DATES: Submit written or electronic comments on agency guidances at any 
time.

ADDRESSES: Submit written requests for single copies of this guidance 
to the Division of Drug Information (HFD-240), Center for Drug 
Evaluation and Research, Food and Drug Administration, 5600 Fishers 
Lane, Rockville, MD 20857. Send one self-addressed adhesive label to 
assist that office in processing your requests.
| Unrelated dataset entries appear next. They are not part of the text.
-- ==== Sys2Proof/Tests/Slice0.lean ====
section
/-! SUPPORT. Tests: the checks of WellFormed, the frames of spec/95_tests.md section 2, one-step runs of
its vectors (named in each docstring) under a small form of its configuration TC, and for every statement
with hypotheses a concrete instance that meets them. -/

namespace Sys2Proof.Tests

open Sys2Proof.Machine

/- One theorem at a time: tests that wait for the kernel side by side hold a thread with its stack each. -/
set_option Elab.async false

/-! ### WellFormed (R303): the widest operand passes, one more is refused -/

theorem test_wellFormed_setFreq :
    (Instr.setFreq .tdmb 255 4294967295).wellFormed = true
      ∧ (Instr.setFreq .tdmb 256 0).wellFormed = false
      ∧ (Instr.setFreq .tdmb 0 4294967296).wellFormed = false := by decide

theorem test_wellFormed_scanFreq :
    (Instr.scanFreq 4294967295).wellFormed = true
      ∧ (Instr.scanFreq 4294967296).wellFormed = false := by decide

theorem test_wellFormed_openSubch :
    (Instr.openSubch 4294967295 255 .data 4294967295).wellFormed = true
      ∧ (Instr.openSubch 4294967296 0 .data 0).wellFormed = false
      ∧ (Instr.openSubch 0 256 .data 0).wellFormed = false
      ∧ (Instr.openSubch 0 0 .data 4294967296).wellFormed = false := by decide

theorem test_wellFormed_closeSubch :
    (Instr.closeSubch 255).wellFormed = true ∧ (Instr.closeSubch 256).wellFormed = false := by decide

theorem test_wellFormed_getAntennaLevel :
    (Instr.getAntennaLevel 65535).wellFormed = true
      ∧ (Instr.getAntennaLevel 65536).wellFormed = false := by decide

/-! ### Frames (spec/95_tests.md section 2) -/

theorem test_decode_init : decode [0x01, 0x00] = .ok (.init .tdmb, []) := by decide

theorem test_decode_adcConfigure :
    decode [0x02, 0x00, 0x01] = .ok (.adcConfigure .tdmb .clk8192, []) := by decide

theorem test_decode_adcChangeClock :
    decode [0x03, 0x01, 0x00] = .ok (.adcChangeClock .dabBand3 .clk8000, []) := by decide

theorem test_decode_setFreq :
    decode [0x10, 0x03, 0x0D, 0x00, 0x07, 0x38, 0x37]
      = .ok (.setFreq .isdb1seg 13 473143, []) := by decide

theorem test_decode_scanFreq :
    decode [0x11, 0x00, 0x02, 0xC4, 0x20] = .ok (.scanFreq 181280, []) := by decide

theorem test_decode_openSubch :
    decode [0x20, 0x00, 0x02, 0xC4, 0x20, 0x03, 0x02, 0x00, 0x00, 0x04, 0x00]
      = .ok (.openSubch 181280 3 .data 1024, []) := by decide

theorem test_decode_closeSubch : decode [0x21, 0x03] = .ok (.closeSubch 3, []) := by decide

theorem test_decode_closeAllSubch : decode [0x22, 0x23] = .ok (.closeAllSubch, [0x23]) := by decide

theorem test_decode_disableStreamOut : decode [0x23] = .ok (.disableStreamOut, []) := by decide
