-- ==== Sys2Proof/Laws/State.lean ====
section
/-!
SUPPORT. One lemma per field per update of the state, true by rfl, and the reads of a register, a key
and a byte of memory through each update, so that no proof unfolds a record update.
-/

namespace Sys2Proof.Machine

variable (s : State)

/-! ### `setReg` -/

@[simp] theorem setReg_mem (i : Nibble) (b : Byte) : (s.setReg i b).mem = s.mem := rfl
@[simp] theorem setReg_v (i : Nibble) (b : Byte) : (s.setReg i b).v = s.v.set i.toNat b i.isLt := rfl
@[simp] theorem setReg_index (i : Nibble) (b : Byte) : (s.setReg i b).index = s.index := rfl
@[simp] theorem setReg_pc (i : Nibble) (b : Byte) : (s.setReg i b).pc = s.pc := rfl
@[simp] theorem setReg_stack (i : Nibble) (b : Byte) : (s.setReg i b).stack = s.stack := rfl
@[simp] theorem setReg_sp (i : Nibble) (b : Byte) : (s.setReg i b).sp = s.sp := rfl
@[simp] theorem setReg_dt (i : Nibble) (b : Byte) : (s.setReg i b).dt = s.dt := rfl
@[simp] theorem setReg_st (i : Nibble) (b : Byte) : (s.setReg i b).st = s.st := rfl
@[simp] theorem setReg_keys (i : Nibble) (b : Byte) : (s.setReg i b).keys = s.keys := rfl
@[simp] theorem setReg_wait (i : Nibble) (b : Byte) : (s.setReg i b).wait = s.wait := rfl
@[simp] theorem setReg_fb (i : Nibble) (b : Byte) : (s.setReg i b).fb = s.fb := rfl
@[simp] theorem setReg_fault (i : Nibble) (b : Byte) : (s.setReg i b).fault = s.fault := rfl
@[simp] theorem setReg_cfg (i : Nibble) (b : Byte) : (s.setReg i b).cfg = s.cfg := rfl
@[simp] theorem setReg_draws (i : Nibble) (b : Byte) : (s.setReg i b).draws = s.draws := rfl
@[simp] theorem setReg_random (i : Nibble) (b : Byte) : (s.setReg i b).random = s.random := rfl
@[simp] theorem setReg_key (i : Nibble) (b : Byte) (j : Nibble) : (s.setReg i b).key j = s.key j := rfl
@[simp] theorem setReg_peek (i : Nibble) (b : Byte) (a : Nat) : (s.setReg i b).peek a = s.peek a := rfl

/-! ### `setIndex` -/

@[simp] theorem setIndex_mem (a : Word) : (s.setIndex a).mem = s.mem := rfl
@[simp] theorem setIndex_v (a : Word) : (s.setIndex a).v = s.v := rfl
@[simp] theorem setIndex_index (a : Word) : (s.setIndex a).index = a := rfl
@[simp] theorem setIndex_pc (a : Word) : (s.setIndex a).pc = s.pc := rfl
@[simp] theorem setIndex_stack (a : Word) : (s.setIndex a).stack = s.stack := rfl
@[simp] theorem setIndex_sp (a : Word) : (s.setIndex a).sp = s.sp := rfl
@[simp] theorem setIndex_dt (a : Word) : (s.setIndex a).dt = s.dt := rfl
@[simp] theorem setIndex_st (a : Word) : (s.setIndex a).st = s.st := rfl
@[simp] theorem setIndex_keys (a : Word) : (s.setIndex a).keys = s.keys := rfl
@[simp] theorem setIndex_wait (a : Word) : (s.setIndex a).wait = s.wait := rfl
@[simp] theorem setIndex_fb (a : Word) : (s.setIndex a).fb = s.fb := rfl
@[simp] theorem setIndex_fault (a : Word) : (s.setIndex a).fault = s.fault := rfl
@[simp] theorem setIndex_cfg (a : Word) : (s.setIndex a).cfg = s.cfg := rfl
@[simp] theorem setIndex_draws (a : Word) : (s.setIndex a).draws = s.draws := rfl
@[simp] theorem setIndex_random (a : Word) : (s.setIndex a).random = s.random := rfl
@[simp] theorem setIndex_reg (a : Word) (r : Nibble) : (s.setIndex a).reg r = s.reg r := rfl
@[simp] theorem setIndex_key (a : Word) (j : Nibble) : (s.setIndex a).key j = s.key j := rfl
@[simp] theorem setIndex_peek (a : Word) (a' : Nat) : (s.setIndex a).peek a' = s.peek a' := rfl

/-! ### `goto` -/

@[simp] theorem goto_mem (a : Word) : (s.goto a).mem = s.mem := rfl
@[simp] theorem goto_v (a : Word) : (s.goto a).v = s.v := rfl
@[simp] theorem goto_index (a : Word) : (s.goto a).index = s.index := rfl
@[simp] theorem goto_pc (a : Word) : (s.goto a).pc = a := rfl
@[simp] theorem goto_stack (a : Word) : (s.goto a).stack = s.stack := rfl
@[simp] theorem goto_sp (a : Word) : (s.goto a).sp = s.sp := rfl
@[simp] theorem goto_dt (a : Word) : (s.goto a).dt = s.dt := rfl
@[simp] theorem goto_st (a : Word) : (s.goto a).st = s.st := rfl
@[simp] theorem goto_keys (a : Word) : (s.goto a).keys = s.keys := rfl
@[simp] theorem goto_wait (a : Word) : (s.goto a).wait = s.wait := rfl
@[simp] theorem goto_fb (a : Word) : (s.goto a).fb = s.fb := rfl
@[simp] theorem goto_fault (a : Word) : (s.goto a).fault = s.fault := rfl
@[simp] theorem goto_cfg (a : Word) : (s.goto a).cfg = s.cfg := rfl
@[simp] theorem goto_draws (a : Word) : (s.goto a).draws = s.draws := rfl
@[simp] theorem goto_random (a : Word) : (s.goto a).random = s.random := rfl
@[simp] theorem goto_reg (a : Word) (r : Nibble) : (s.goto a).reg r = s.reg r := rfl
@[simp] theorem goto_key (a : Word) (j : Nibble) : (s.goto a).key j = s.key j := rfl
@[simp] theorem goto_peek (a : Word) (a' : Nat) : (s.goto a).peek a' = s.peek a' := rfl
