/-- AL39 (S13): 0x80, not 1. -/
theorem test_shift_left_raw_flag : look 0x812E [(1, 0x81), (2, 0xFF)]
    (fun t => (t.reg 1, t.reg 15, t.pc)) = some (0x02, 0x80, 0x202) := by decide

/-- AL39 with SHL_FLAG_MASK = 0xFF. -/
theorem test_shift_left_other_mask :
    (nextOf (exec (.shiftLeft 1 2) { (State.reset.setReg 1 0x81) with
      cfg := { defaultConfig with shlFlagMask := 0xFF } })).map (fun t => t.reg 15) = some 0x81 := by
  decide

/-! ### Load, move, random (LM) -/

/-- LM1. -/
theorem test_load_imm : look 0x6A42 [] (fun t => (t.reg 10, t.pc)) = some (0x42, 0x202) := by decide

/-- LM3. -/
theorem test_move : look 0x8120 [(2, 0x99)] (fun t => (t.reg 1, t.reg 2)) = some (0x99, 0x99) := by
  decide

/-- LM8 with a second byte behind: the mask 0 gives 0, and one byte is drawn all the same. -/
theorem test_load_rand_draws :
    (after ((start 0xC300 [(3, 9)]).supplyRandom [0xB7, 0x11])).map
      (fun t => (t.reg 3, t.random, t.draws, t.pc)) = some (0, [0x11], 1, 0x202) := by decide

/-- LM7, LM9, LM10: RandomByte gives 0xB7, supplied at the input or as the step's argument. -/
theorem test_load_rand_masks :
    (after ((start 0xC30F []).supplyRandom [0xB7])).map (fun t => t.reg 3) = some 0x07 ∧
      (nextOf (stepWith 0xB7 (start 0xC3FF []))).map (fun t => t.reg 3) = some 0xB7 ∧
      (nextOf (stepWith 0xB7 (start 0xCFF0 []))).map (fun t => t.reg 15) = some 0xB0 := by decide

/-! ### Index register and memory (MI) -/

/-- MI2. -/
theorem test_load_index : look 0xAFFF [] (fun t => (t.index, t.pc)) = some (0xFFF, 0x202) := by decide

/-- MI5: no fault and no flag past 0xFFF. -/
theorem test_add_index_past_4095 : (after (startAt 0xF11E [(1, 1)] 0xFFF [])).map
    (fun t => (t.index, t.reg 15, t.fault)) = some (0x1000, 0, none) := by decide

/-- MI7. -/
theorem test_add_index_overflow : (after (startAt 0xF11E [(1, 0xFF)] 0xFF01 [])).map
    (fun t => (t.index, t.pc, t.fault)) = some (0xFF01, 0x200, some .indexOverflow) := by decide

/-- MI10. -/
theorem test_load_font : look 0xF229 [(2, 0x0A)] (fun t => (t.index, t.pc)) = some (0x32, 0x202) := by
  decide

/-- MI14: the whole register value. -/
theorem test_load_font_unmasked : look 0xF229 [(2, 0xFF)] State.index = some 0x4FB := by decide

/-- MI20: the last three bytes of memory. -/
theorem test_bcd_end_of_memory : (after (startAt 0xF333 [(3, 123)] 4093 [])).map
    (fun t => (t.peek 4093, t.peek 4094, t.peek 4095, t.pc)) = some (1, 2, 3, 0x202) := by decide

/-- MI21: nothing is written. -/
theorem test_bcd_out_of_range : (after (startAt 0xF333 [(3, 123)] 4094 [])).map
    (fun t => (t.peek 4094, t.peek 4095, t.fault, t.pc)) =
      some (0, 0, some (.outOfRange .mem 4096), 0x200) := by decide

/-- MI24: inclusive of Vx, not beyond; I unchanged. -/
theorem test_reg_dump : (after (startAt 0xF255 [(0, 1), (1, 2), (2, 3), (3, 4)] 0x400 [])).map
    (fun t => (t.peek 0x400, t.peek 0x401, t.peek 0x402, t.peek 0x403, t.index)) =
      some (1, 2, 3, 0, 0x400) := by decide

/-- MI26. -/
theorem test_reg_dump_out_of_range : (after (startAt 0xF155 [(0, 0xAB), (1, 0xCD)] 0xFFF [])).map
    (fun t => (t.peek 0xFFF, t.fault)) = some (0, some (.outOfRange .mem 4096)) := by decide
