-- ==== Sys2Proof/WellFormed.lean ====
section
/-! DEFINITION. Which instructions are well formed: the operands are ones the row's words carry, so that the word of a
well-formed instruction is read back as that instruction. Every command and every pure operation is well formed with any
operand: their widths are the operand types (00_scope.md R5). -/

namespace Sys2Proof

/-- The controller numbers of the six color messages of the default `Config` (30_encoding.md R43). -/
def isColorController (ctrl : Byte) : Bool :=
  ctrl == 101#8 || ctrl == 100#8 || ctrl == 103#8 || ctrl == 102#8 || ctrl == 105#8 || ctrl == 104#8

/-- Whether a CC message has the form of one of the six color rows: a color controller and a value of at most 15 (R43). -/
def isColorForm (ctrl : Byte) (value : Septet) : Bool :=
  isColorController ctrl && value.toNat ≤ 15

/-- Well-formedness. `CC_GENERIC` is the row for the messages that are none of the six color rows (log 5). -/
def WellFormed : Instr → Bool
  | .selnone => true
  | .sel _ => true
  | .seten _ => true
  | .cccol _ => true
  | .sxcol _ => true
  | .vcc _ _ => true
  | .ccRLo _ => true
  | .ccRHi _ => true
  | .ccGLo _ => true
  | .ccGHi _ => true
  | .ccBLo _ => true
  | .ccBHi _ => true
  | .ccGeneric ctrl value => !isColorForm ctrl value
  | .sysexColor _ _ _ _ => true
  | .logSelChanged => true
  | .logCcSent _ _ => true
  | .logCcRangeErr _ _ => true
  | .logSxSent _ => true
  | .chan _ => true
  | .nib _ => true
  | .enccc _ => true
  | .encsx _ => true
  | .valid7 _ => true

end Sys2Proof
end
Submit written comments 
on the guidance to the Division of Dockets Management (HFA-305), Food 
and Drug Administration, 5630 Fishers Lane, rm. 1061, Rockville, MD 
20852. Submit electronic comments to http://frwebgate.access.gpo.gov/cgi-bin/leaving.cgi?from=leavingFR.html&log=linklog&to=http://www.fda.gov/dockets/ecomments.
 See the SUPPLEMENTARY INFORMATION section for electronic 

access to the guidance document.

FOR FURTHER INFORMATION CONTACT: Lizzie Sanchez, Center for Drug 
Evaluation and Research (HFD-650), Food and Drug Administration, 5600 
Fishers Lane, Rockville, MD 20857, 301-827-5847.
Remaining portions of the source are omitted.